Sozialwohnungen für Kriminelle

Limpio: Häuser in Form von Sozialwohnungen, gebaut durch die Behörde Senavitat, sind unvollendet und verlassen. Sie dienen nun als Zufluchtsort für Kriminelle.

Der Bau von den 60 Häusern wurde 2012 vom Nationalen Sekretariat für Wohnen und Leben (Senavitat) während der Regierung des abgesetzten Präsidenten und jetzigen Senators Fernando Lugo (FG) begonnen. Das Konsortium PC, vertreten durch Cecilia Guanes, bekam den Zuschlag für das Projekt. Das Auftragsvolumen belief sich auf mehr als vier Milliarden Guaranies.

Die Arbeiten wurden im Rahmen eines von der nationalen Regierung erklärten Wohnungsnotstandes-Projekt projiziert. Sie bilden ein Paket von 427 Häusern in Limpio, Luque, Mariano Roque Alonso, Coronel Oviedo, Ciudad del Este und San Pedro del Ycuamandyyú.

Die Bewohner des Viertels 15 de Agosto versicherten, dass die unfertigen Häuser verlassen und von Unkraut befallen seien. Sie dienen als Unterschlupf für Kriminelle und der verstohlene Begegnungen von Paaren.
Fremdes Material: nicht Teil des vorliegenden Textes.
/-- 43_cipher_rounds.md R91, R92, R102, R103: SHIFT_ROWS moves the byte at column c + C_r of row r to column c,
INV_SHIFT_ROWS moves it back. -/
def Obligations.ShiftRowsCommands : Prop :=
  ∀ s : State, legalSize s.nb →
    (∃ t, exec .shiftRows s = .next t ∧ t = { succeeded s with blk := t.blk } ∧
      (∀ r < 4, ∀ c < s.nb.toNat,
        byteOf t.blk (4 * c + r) = byteOf s.blk (4 * ((c + rowOffset s.nb.toNat r) % s.nb.toNat) + r)) ∧
      ∀ j, 4 * s.nb.toNat ≤ j → byteOf t.blk j = byteOf s.blk j) ∧
    (∃ t, exec .invShiftRows s = .next t ∧ t = { succeeded s with blk := t.blk } ∧
      (∀ r < 4, ∀ c < s.nb.toNat,
        byteOf t.blk (4 * ((c + rowOffset s.nb.toNat r) % s.nb.toNat) + r) = byteOf s.blk (4 * c + r)) ∧
      ∀ j, 4 * s.nb.toNat ≤ j → byteOf t.blk j = byteOf s.blk j)

/-- 43_cipher_rounds.md R93, R94, R104, R105: MIX_COLUMNS and INV_MIX_COLUMNS multiply each column of BLK[0..4·NB] by
their matrix. -/
def Obligations.MixColumnsCommands : Prop :=
  ∀ s : State, legalSize s.nb →
    (∃ t, exec .mixColumns s = .next t ∧ t = { succeeded s with blk := t.blk } ∧
      (∀ c < s.nb.toNat, ∀ a0 a1 a2 a3,
        a0 = byteOf s.blk (4 * c) → a1 = byteOf s.blk (4 * c + 1) → a2 = byteOf s.blk (4 * c + 2) →
        a3 = byteOf s.blk (4 * c + 3) →
        byteOf t.blk (4 * c) = gfMul 2 a0 ^^^ gfMul 3 a1 ^^^ a2 ^^^ a3 ∧
        byteOf t.blk (4 * c + 1) = a0 ^^^ gfMul 2 a1 ^^^ gfMul 3 a2 ^^^ a3 ∧
        byteOf t.blk (4 * c + 2) = a0 ^^^ a1 ^^^ gfMul 2 a2 ^^^ gfMul 3 a3 ∧
        byteOf t.blk (4 * c + 3) = gfMul 3 a0 ^^^ a1 ^^^ a2 ^^^ gfMul 2 a3) ∧
      ∀ j, 4 * s.nb.toNat ≤ j → byteOf t.blk j = byteOf s.blk j) ∧
    (∃ t, exec .invMixColumns s = .next t ∧ t = { succeeded s with blk := t.blk } ∧
      (∀ c < s.nb.toNat, ∀ a0 a1 a2 a3,
        a0 = byteOf s.blk (4 * c) → a1 = byteOf s.blk (4 * c + 1) → a2 = byteOf s.blk (4 * c + 2) →
        a3 = byteOf s.blk (4 * c + 3) →
        byteOf t.blk (4 * c) = gfMul 14 a0 ^^^ gfMul 11 a1 ^^^ gfMul 13 a2 ^^^ gfMul 9 a3 ∧
        byteOf t.blk (4 * c + 1) = gfMul 9 a0 ^^^ gfMul 14 a1 ^^^ gfMul 11 a2 ^^^ gfMul 13 a3 ∧
        byteOf t.blk (4 * c + 2) = gfMul 13 a0 ^^^ gfMul 9 a1 ^^^ gfMul 14 a2 ^^^ gfMul 11 a3 ∧
        byteOf t.blk (4 * c + 3) = gfMul 11 a0 ^^^ gfMul 13 a1 ^^^ gfMul 9 a2 ^^^ gfMul 14 a3) ∧
      ∀ j, 4 * s.nb.toNat ≤ j → byteOf t.blk j = byteOf s.blk j)

/-- 43_cipher_rounds.md R106, R95: ADD_ROUND_KEY r with a legal NB, an expanded key and r ≤ Nr XORs slice r of the
schedule into BLK[0..4·SNB]. -/
def Obligations.AddRoundKeyCommand : Prop :=
  ∀ (s : State) (r : Byte), legalSize s.nb → s.keyValid = true → r.toNat ≤ rounds s.snb.toNat s.snk.toNat →
    ∃ t, exec (.addRoundKey r) s = .next t ∧ t = { succeeded s with blk := t.blk } ∧
      ∀ j < 32, byteOf t.blk j =
        if j < 4 * s.snb.toNat then
          byteOf s.blk j ^^^ (scheduleWord s.w (r.toNat * s.snb.toNat + j / 4)).byte (j % 4)
        else byteOf s.blk j

/-- 43_cipher_rounds.md R107, R108: ENC_BLOCK and DEC_BLOCK with a legal NB and an expanded key write E and D of
BLK[0..4·SNB] there and change nothing else. -/
def Obligations.BlockCommands : Prop :=
  ∀ s : State, legalSize s.nb → s.keyValid = true → s.ScheduleOk →
    (∃ t, exec .encBlock s = .next t ∧ t = { succeeded s with blk := t.blk } ∧
      regBytes t.blk (4 * s.snb.toNat) = s.encrypt (regBytes s.blk (4 * s.snb.toNat)) ∧
      ∀ j, 4 * s.snb.toNat ≤ j → byteOf t.blk j = byteOf s.blk j) ∧
    (∃ t, exec .decBlock s = .next t ∧ t = { succeeded s with blk := t.blk } ∧
      regBytes t.blk (4 * s.snb.toNat) = s.decrypt (regBytes s.blk (4 * s.snb.toNat)) ∧
      ∀ j, 4 * s.snb.toNat ≤ j → byteOf t.blk j = byteOf s.blk j)

/-- 43_cipher_rounds.md R96: ENC_BLOCK is ADD_ROUND_KEY 0, then Nr − 1 rounds of SUB_BYTES, SHIFT_ROWS, MIX_COLUMNS and
ADD_ROUND_KEY, then SUB_BYTES, SHIFT_ROWS and ADD_ROUND_KEY Nr, run as commands. -/
def Obligations.EncBlockIsItsRoundCommands : Prop :=
  ∀ s : State, s.keyValid = true → s.ScheduleOk →
    ∃ t, exec .encBlock s = .next t ∧ runList (encryptCommands (rounds s.snb.toNat s.snk.toNat)) s = .next t

/-- 43_cipher_rounds.md R97: DEC_BLOCK is the inverse sequence of round commands. -/
def Obligations.DecBlockIsItsRoundCommands : Prop :=
  ∀ s : State, s.keyValid = true → s.ScheduleOk →
    ∃ t, exec .decBlock s = .next t ∧ runList (decryptCommands (rounds s.snb.toNat s.snk.toNat)) s = .next t

/-- 43_cipher_rounds.md R99: DEC_BLOCK after ENC_BLOCK, and ENC_BLOCK after DEC_BLOCK, restore BLK. -/
def Obligations.BlockCommandsInvert : Prop :=
  ∀ s : State, s.keyValid = true → s.ScheduleOk →
    runList [.encBlock, .decBlock] s = .next (succeeded s) ∧ runList [.decBlock, .encBlock] s = .next (succeeded s)

/-! ## GF(2^128) -/

/-- 45_gf128.md R118, R119: GF128_DOUBLE and GF128_TRIPLE replace BLK[0..16], whatever CFG and KEYVALID are. -/
def Obligations.Gf128Commands : Prop :=
  ∀ s : State,
    (∃ t, exec .gf128Double s = .next t ∧ t = { succeeded s with blk := t.blk } ∧
      regBytes t.blk 16 = gfDouble (regBytes s.blk 16) ∧ ∀ j, 16 ≤ j → byteOf t.blk j = byteOf s.blk j) ∧
    (∃ t, exec .gf128Triple s = .next t ∧ t = { succeeded s with blk := t.blk } ∧
      regBytes t.blk 16 = gfTriple (regBytes s.blk 16) ∧ ∀ j, 16 ≤ j → byteOf t.blk j = byteOf s.blk j)

/-- 45_gf128.md R115, R116: double is the shift of the big-endian 128-bit value, with 0x87 XORed into the low byte when
the top bit was 1; triple adds the block itself. -/
def Obligations.DoubleIsBigEndianShift : Prop :=
  ∀ x : Bytes, x.length = 16 →
    (gfDouble x).length = 16 ∧
    bigEndian (gfDouble x) = (bigEndian x <<< 1) ^^^ (if (bigEndian x).msb then 0x87 else 0) ∧
    bigEndian (gfTriple x) = bigEndian (gfDouble x) ^^^ bigEndian x

/-- 45_gf128.md R117: the laws of double and triple. -/
def Obligations.DoubleAndTripleLaws : Prop :=
  ∀ x y : Bytes, x.length = 16 → y.length = 16 →
    gfTriple (gfDouble x) = gfDouble (gfTriple x) ∧
    gfDouble (xorBytes x y) = xorBytes (gfDouble x) (gfDouble y) ∧
    gfTriple (gfTriple (gfDouble x)) = gfDouble (gfTriple (gfTriple x)) ∧
    gfTriple (xorBytes x y) = xorBytes (gfTriple x) (gfTriple y) ∧
    gfDouble (zeroBytes 16) = zeroBytes 16 ∧ gfTriple (zeroBytes 16) = zeroBytes 16 ∧
    (gfDouble x = gfDouble y → x = y) ∧ (gfTriple x = gfTriple y → x = y) ∧
    (x ≠ zeroBytes 16 → gfTriple x ≠ x)

/-! ## CBC -/

/-- 44_cbc.md R109, R110, R111 (c): the length of cbc_encrypt's output and each of its blocks, c[i] = E(p[i] XOR c[i-1])
with c[-1] = iv and the plaintext padded with zero bytes; the length of cbc_decrypt's output and each of its blocks,
p[i] = D(c[i]) XOR c[i-1], which depends on c[i-1] and c[i] alone. -/
def Obligations.CbcBlocks : Prop :=
  (∀ (E : Bytes → Bytes) (bs : Nat) (p iv : Bytes), 0 < bs → iv.length = bs → (∀ b, (E b).length = bs) →
    (cbcEncrypt E bs p iv).length = (p.length / bs + if p.length % bs = 0 then 0 else 1) * bs ∧
    ∀ i, i * bs < p.length →
      slice (cbcEncrypt E bs p iv) (i * bs) ((i + 1) * bs) =
        E (xorBytes ((List.range bs).map fun j => p.getD (i * bs + j) 0)
          (if i = 0 then iv else slice (cbcEncrypt E bs p iv) ((i - 1) * bs) (i * bs)))) ∧
  (∀ (D : Bytes → Bytes) (bs k : Nat) (c iv : Bytes), 0 < bs → c.length = k * bs → iv.length = bs →
    (∀ b, (D b).length = bs) →
    (cbcDecrypt D bs c iv).length = k * bs ∧
    ∀ i < k,
      slice (cbcDecrypt D bs c iv) (i * bs) ((i + 1) * bs) =
        xorBytes (D (slice c (i * bs) ((i + 1) * bs)))
          (if i = 0 then iv else slice c ((i - 1) * bs) (i * bs)))

/-- 44_cbc.md R112: CBC_ENC with a legal NB, an expanded key and a padded length that fits writes the ciphertext over
MSG[0..k·bs], sets MSG_LEN to k·bs, and leaves every other byte, IV and everything else. -/
def Obligations.CbcEncCommand : Prop :=
  ∀ (s : State) (n bs k : Nat), legalSize s.nb → s.keyValid = true → s.MemoryOk → s.ScheduleOk →
    n = s.msgLen.toNat → bs = 4 * s.snb.toNat → k = (n / bs + if n % bs = 0 then 0 else 1) →
    k * bs ≤ s.params.msgBytes →
    ∃ t, exec .cbcEnc s = .next t ∧
      t = { succeeded s with mem := t.mem, msgLen := BitVec.ofNat 32 (k * bs) } ∧ t.msgLen.toNat = k * bs ∧
      msgBytes t (k * bs) = cbcEncrypt s.encrypt bs (msgBytes s n) (regBytes s.iv bs) ∧
      ∀ a, (a < 0x8000 ∨ 0x8000 + k * bs ≤ a) → t.mem.read a = s.mem.read a

/-- 44_cbc.md R113: CBC_DEC with a legal NB, an expanded key and a length that fits and is a multiple of the block writes
the plaintext over MSG[0..MSG_LEN] and leaves everything else; nothing is stripped. -/
def Obligations.CbcDecCommand : Prop :=
  ∀ (s : State) (n bs : Nat), legalSize s.nb → s.keyValid = true → s.MemoryOk → s.ScheduleOk →
    n = s.msgLen.toNat → bs = 4 * s.snb.toNat → n ≤ s.params.msgBytes → n % bs = 0 →
    ∃ t, exec .cbcDec s = .next t ∧ t = { succeeded s with mem := t.mem } ∧
      msgBytes t n = cbcDecrypt s.decrypt bs (msgBytes s n) (regBytes s.iv bs) ∧
      ∀ a, (a < 0x8000 ∨ 0x8000 + n ≤ a) → t.mem.read a = s.mem.read a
Der Mangel an Beleuchtung mache den Standort gefährlicher, sagten die Nachbarn, die die nahe gelegenen Straßen benutzen, um zu ihren Häusern, Arbeitsplätzen, Schulen und anderen Örtlichkeiten zu fahren.

Andere beschwerten sich, weil die Situation eine Abwertung des Nachbarlandes zur Folge habe.

Laut Quellen erhielt das PC-Konsortium mehr als 3,127 Millionen Guaranies vom Staat für das Projekt, das dann eingestellt wurde.

Diego Chamorro, von der Behörde Senavitat, erklärte, dass das Projekt “Villa Rosa Maria“ genannt werde. Die Arbeiten seien zu 60% beendet. Im August 2013 kam es zu einem Baustopp von dem gesamten Projekt mit den geplanten 427 Häusern, weil Campesinos in San Pedro die Arbeiten behinderten.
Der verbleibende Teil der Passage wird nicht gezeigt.